ACTIVITY
Going down the data below, set down exactly the line with "remove : List Byte → Nat" and each line after it through the line with "DESIGN CHOICE, safe (log 31): the"; no other lines.

Stored data:
━━━━
/-- Of the host's actions only a command can fault. -/
theorem hostAction_faultsOnBadLoop (op : HostOp) (s : State) : FaultsOnBadLoop s (outcomeOf (hostAction op s)) := by
  rcases hostAction_cases op s with
    ⟨r, h⟩ | ⟨v, h⟩ | ⟨-, h⟩ | ⟨a, b, -, -, h⟩ | ⟨c, -, h⟩ | ⟨x, h⟩ | h | ⟨w, -, h⟩ <;> rw [h]
  · exact faultsOnBadLoop_refused s r
  · exact faultsOnBadLoop_next s _
  · exact faultsOnBadLoop_next s _
  · exact faultsOnBadLoop_next s _
  · exact faultsOnBadLoop_next s _
  · exact faultsOnBadLoop_next s _
  · exact faultsOnBadLoop_next s _
  · exact exec_decodeCmd_faultsOnBadLoop (w.extractLsb' 0 2) s

/-- The one fault of a step, and the one state in which it comes, by whose turn it is. -/
theorem step_faultsOnBadLoop (s : State) : FaultsOnBadLoop s (step s) := by
  rcases turn_cases s with ⟨t, ht⟩ | ⟨op, rest, ht⟩ | ⟨hl, c, cs, hc⟩ | ⟨hl, hheld, hhost⟩
  · rw [step_of_loadTurn ht]
    exact fun f hf => absurd hf (loadAction_ne_fault t f)
  · rw [step_of_hostTurn ht]
    exact hostAction_faultsOnBadLoop op (s.withHost rest)
  · rw [step_of_held hl hc]
    exact exec_decodeCmd_faultsOnBadLoop c (s.withHeld cs)
  · rw [step_of_waiting hl hheld hhost]
    exact faultsOnBadLoop_next s s

/-- Settles O50: no turn of the core or the host raises another fault. -/
theorem blockFetchNeverFaults : Obligations.BlockFetchNeverFaults :=
  fun s f hf => (step_faultsOnBadLoop s f hf).1

/-- Settles O51: the invariant holds the loop index inside the store in PLAY. -/
theorem noFaultFromInvariant : Obligations.NoFaultFromInvariant := by
  intro s hs f hf
  obtain ⟨-, -, -, -, -, hloop, -⟩ := hs
  exact (step_faultsOnBadLoop s f hf).2 hloop

end Sys2Proof.Proofs.MemoryAccess

/-! # 30_encoding.md: the decoder and the encoder, and the operations that LOAD, START and PULL decode -/

namespace Sys2Proof.Proofs.Encoding

open Sys2Proof.Machine Sys2Proof.Statements

/-! ## Blocks -/

/-- Two nibbles share a data byte (30_encoding.md R82). -/
theorem packNibbles_length {k : Nat} {ns : List (BitVec 4)} (h : ns.length = 2 * k) :
    (packNibbles ns).length = k := by
  have hunpack := unpackNibbles_length (packNibbles ns)
  rw [unpackNibbles_packNibbles k ns h] at hunpack
  omega

/-- Data byte `k` holds nibbles `2k` and `2k + 1`, high then low (30_encoding.md R82). -/
theorem unpackNibbles_getD {ds : List Byte} {k : Nat} (hk : k < ds.length) :
    (unpackNibbles ds).getD (2 * k) 0 = ds[k].extractLsb' 4 4 ∧
    (unpackNibbles ds).getD (2 * k + 1) 0 = ds[k].extractLsb' 0 4 := by
  induction ds generalizing k with
  | nil => simp at hk
  | cons d ds ih =>
    cases k with
    | zero => exact ⟨rfl, rfl⟩
    | succ k => exact ih (Nat.lt_of_succ_lt_succ hk)

/-- A header and 8 data bytes are a block, whatever they hold (30_encoding.md R80). -/
theorem decodeBlock_cons {h : Byte} {ds : List Byte} (hlen : ds.length = 8) :
    decodeBlock (h :: ds) =
      .ok (.parseBlock (headerRange h) (headerFilter h) (headerLoop h) (headerEnd h) (unpackNibbles ds)) := by
  match ds, hlen with
  | [_, _, _, _, _, _, _, _], _ => rfl

/-- Nothing else is: no block is shorter or longer (30_encoding.md R80). -/
theorem block_of_decodeBlock {bytes : List Byte} {i : Instr} (hi : decodeBlock bytes = .ok i) :
    ∃ h ds, bytes = h :: ds ∧ ds.length = 8 ∧
      i = .parseBlock (headerRange h) (headerFilter h) (headerLoop h) (headerEnd h) (unpackNibbles ds) := by
  match bytes, hi with
  | [h, _, _, _, _, _, _, _, _], hi => exact ⟨h, _, rfl, rfl, (Except.ok.inj hi).symm⟩

/-! ## Header bytes -/

/-- A header byte selects the filter of its filter field (30_encoding.md R91). -/
theorem decodeHeader_cases (h : Byte) :
    (headerFilter h = 0 ∧ decodeHeader h = .filter0 (headerRange h) (headerLoop h) (headerEnd h)) ∨
    (headerFilter h = 1 ∧ decodeHeader h = .filter1 (headerRange h) (headerLoop h) (headerEnd h)) ∨
    (headerFilter h = 2 ∧ decodeHeader h = .filter2 (headerRange h) (headerLoop h) (headerEnd h)) ∨
    (headerFilter h = 3 ∧ decodeHeader h = .filter3 (headerRange h) (headerLoop h) (headerEnd h)) := by
  revert h
  decide

/-- The filter field packed into a header byte selects the filter (30_encoding.md R81, R91). -/
theorem decodeHeader_packHeader (r : BitVec 4) (l e : Bool) :
    decodeHeader (packHeader r 0 l e) = .filter0 r l e ∧ decodeHeader (packHeader r 1 l e) = .filter1 r l e ∧
    decodeHeader (packHeader r 2 l e) = .filter2 r l e ∧ decodeHeader (packHeader r 3 l e) = .filter3 r l e := by
  revert r l e
  decide

theorem encode_decodeHeader (h : Byte) : encode (decodeHeader h) = .header h := by
  have hfields := packHeader_fields h
  rcases decodeHeader_cases h with ⟨hf, hd⟩ | ⟨hf, hd⟩ | ⟨hf, hd⟩ | ⟨hf, hd⟩ <;> rw [hf] at hfields <;>
    rw [hd, encode, hfields]

/-! ## Gain bytes -/

theorem decodeGain_direct (level : BitVec 7) : decodeGain (0#1 ++ level) = .gainDirect level := by
  revert level
  decide
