-- ==== Sys2Proof/Config.lean ====
section
/-! DEFINITION. What the spec leaves to the implementation: uninterpreted constants without a body, so that no
proof can rest on a value of theirs. -/

namespace Sys2Proof

open Machine

/-- How a telegram's payload bytes spell each command's items. The spec lays out the telegram (R176) and gives
payloads as named items only (00_scope.md: "Everything else is given as named records, fields and states").
DESIGN CHOICE, safe (log 5): every payload layout is a function the model knows nothing of. -/
structure PayloadForms where
  placement : List Byte → Placement
  save : List Byte → SaveForm
  set : List Byte → SetForm
  zone : List Byte → ZoneForm
  marks : List Byte → MarksForm
  sign : List Byte → SignForm
  lessonOpen : List Byte → OpenForm
  lessonSet : List Byte → LessonSetForm
  move : List Byte → Nat × Nat
  remove : List Byte → Nat
  step : List Byte → StepForm
  evict : List Byte → EvictForm
  freeze : List Byte → Code FreezeSource
  find : List Byte → FindForm
  matcher : List Byte → MatchForm
  probe : List Byte → List Nat
  table : List Byte → TableForm
  light : List Byte → LightForm
  select : List Byte → SelectForm
  fallback : List Byte → FallbackForm
  zoom : List Byte → ZoomForm
  pan : List Byte → Nat × Nat
  route : List Byte → Code Route
  mode : List Byte → ModeForm
  rate : List Byte → Nat
  cycle : List Byte → CycleForm
  cycleLength : List Byte → Nat
  lens : List Byte → LensForm
  bridgeWrite : List Byte → BridgeWriteForm
  bridgeRead : List Byte → BridgeReadForm
  deriving Inhabited

/-- The payload layouts (log 5). -/
opaque Config.forms : PayloadForms

/-- Whether a payload of this many bytes can be a form of the command with this tag (R180 step 4), for the
commands whose payload the spec gives no layout. DESIGN CHOICE, safe (log 5). -/
opaque Config.lengthAllowed : Byte → Byte → Nat → Bool

/-- The bytes of a reply payload that carries values. DESIGN CHOICE, safe (log 6): the spec lists what a reply
carries and gives no layout. -/
opaque Config.replyPayload : ReplyBody → List Byte

/-- What data out carries while the fetch marker itself is shifted in. DESIGN CHOICE, safe (log 6): the spec
gives data out for a telegram's period and for the bytes of the reply only. -/
opaque Config.markerPeriodByte : Byte

/-- The picture a slot holds when the block frames read for it are not the blocks of one picture in order.
DESIGN CHOICE, safe (log 31): the block encoding is not described (R154). -/
opaque Config.mixedPicture : List (Option BlockFrame) → Picture

/-- By how much one step of strength raises the contrast of an edge (R110: "in proportion to s"). DESIGN CHOICE,
safe (log 36): the spec gives no amount. -/
opaque Config.contrastGain : Byte → ℕ+

/-- How far the transaction had come when the clock was held for the n-th time: the conditions and whole bytes that
had gone over the bus after the start, and what the device would give to a read. DESIGN CHOICE, safe (log 38): the clock may be held "at any point"
(R168). -/
opaque Config.heldClock : Nat → Nat × Vector Byte 8

end Sys2Proof
end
━━━━
TASK SOLUTION
  remove : List Byte → Nat
  step : List Byte → StepForm
  evict : List Byte → EvictForm
  freeze : List Byte → Code FreezeSource
  find : List Byte → FindForm
  matcher : List Byte → MatchForm
  probe : List Byte → List Nat
  table : List Byte → TableForm
  light : List Byte → LightForm
  select : List Byte → SelectForm
  fallback : List Byte → FallbackForm
  zoom : List Byte → ZoomForm
  pan : List Byte → Nat × Nat
  route : List Byte → Code Route
  mode : List Byte → ModeForm
  rate : List Byte → Nat
  cycle : List Byte → CycleForm
  cycleLength : List Byte → Nat
  lens : List Byte → LensForm
  bridgeWrite : List Byte → BridgeWriteForm
  bridgeRead : List Byte → BridgeReadForm
  deriving Inhabited

/-- The payload layouts (log 5). -/
opaque Config.forms : PayloadForms

/-- Whether a payload of this many bytes can be a form of the command with this tag (R180 step 4), for the
commands whose payload the spec gives no layout. DESIGN CHOICE, safe (log 5). -/
opaque Config.lengthAllowed : Byte → Byte → Nat → Bool

/-- The bytes of a reply payload that carries values. DESIGN CHOICE, safe (log 6): the spec lists what a reply
carries and gives no layout. -/
opaque Config.replyPayload : ReplyBody → List Byte

/-- What data out carries while the fetch marker itself is shifted in. DESIGN CHOICE, safe (log 6): the spec
gives data out for a telegram's period and for the bytes of the reply only. -/
opaque Config.markerPeriodByte : Byte

/-- The picture a slot holds when the block frames read for it are not the blocks of one picture in order.
DESIGN CHOICE, safe (log 31): the block encoding is not described (R154). -/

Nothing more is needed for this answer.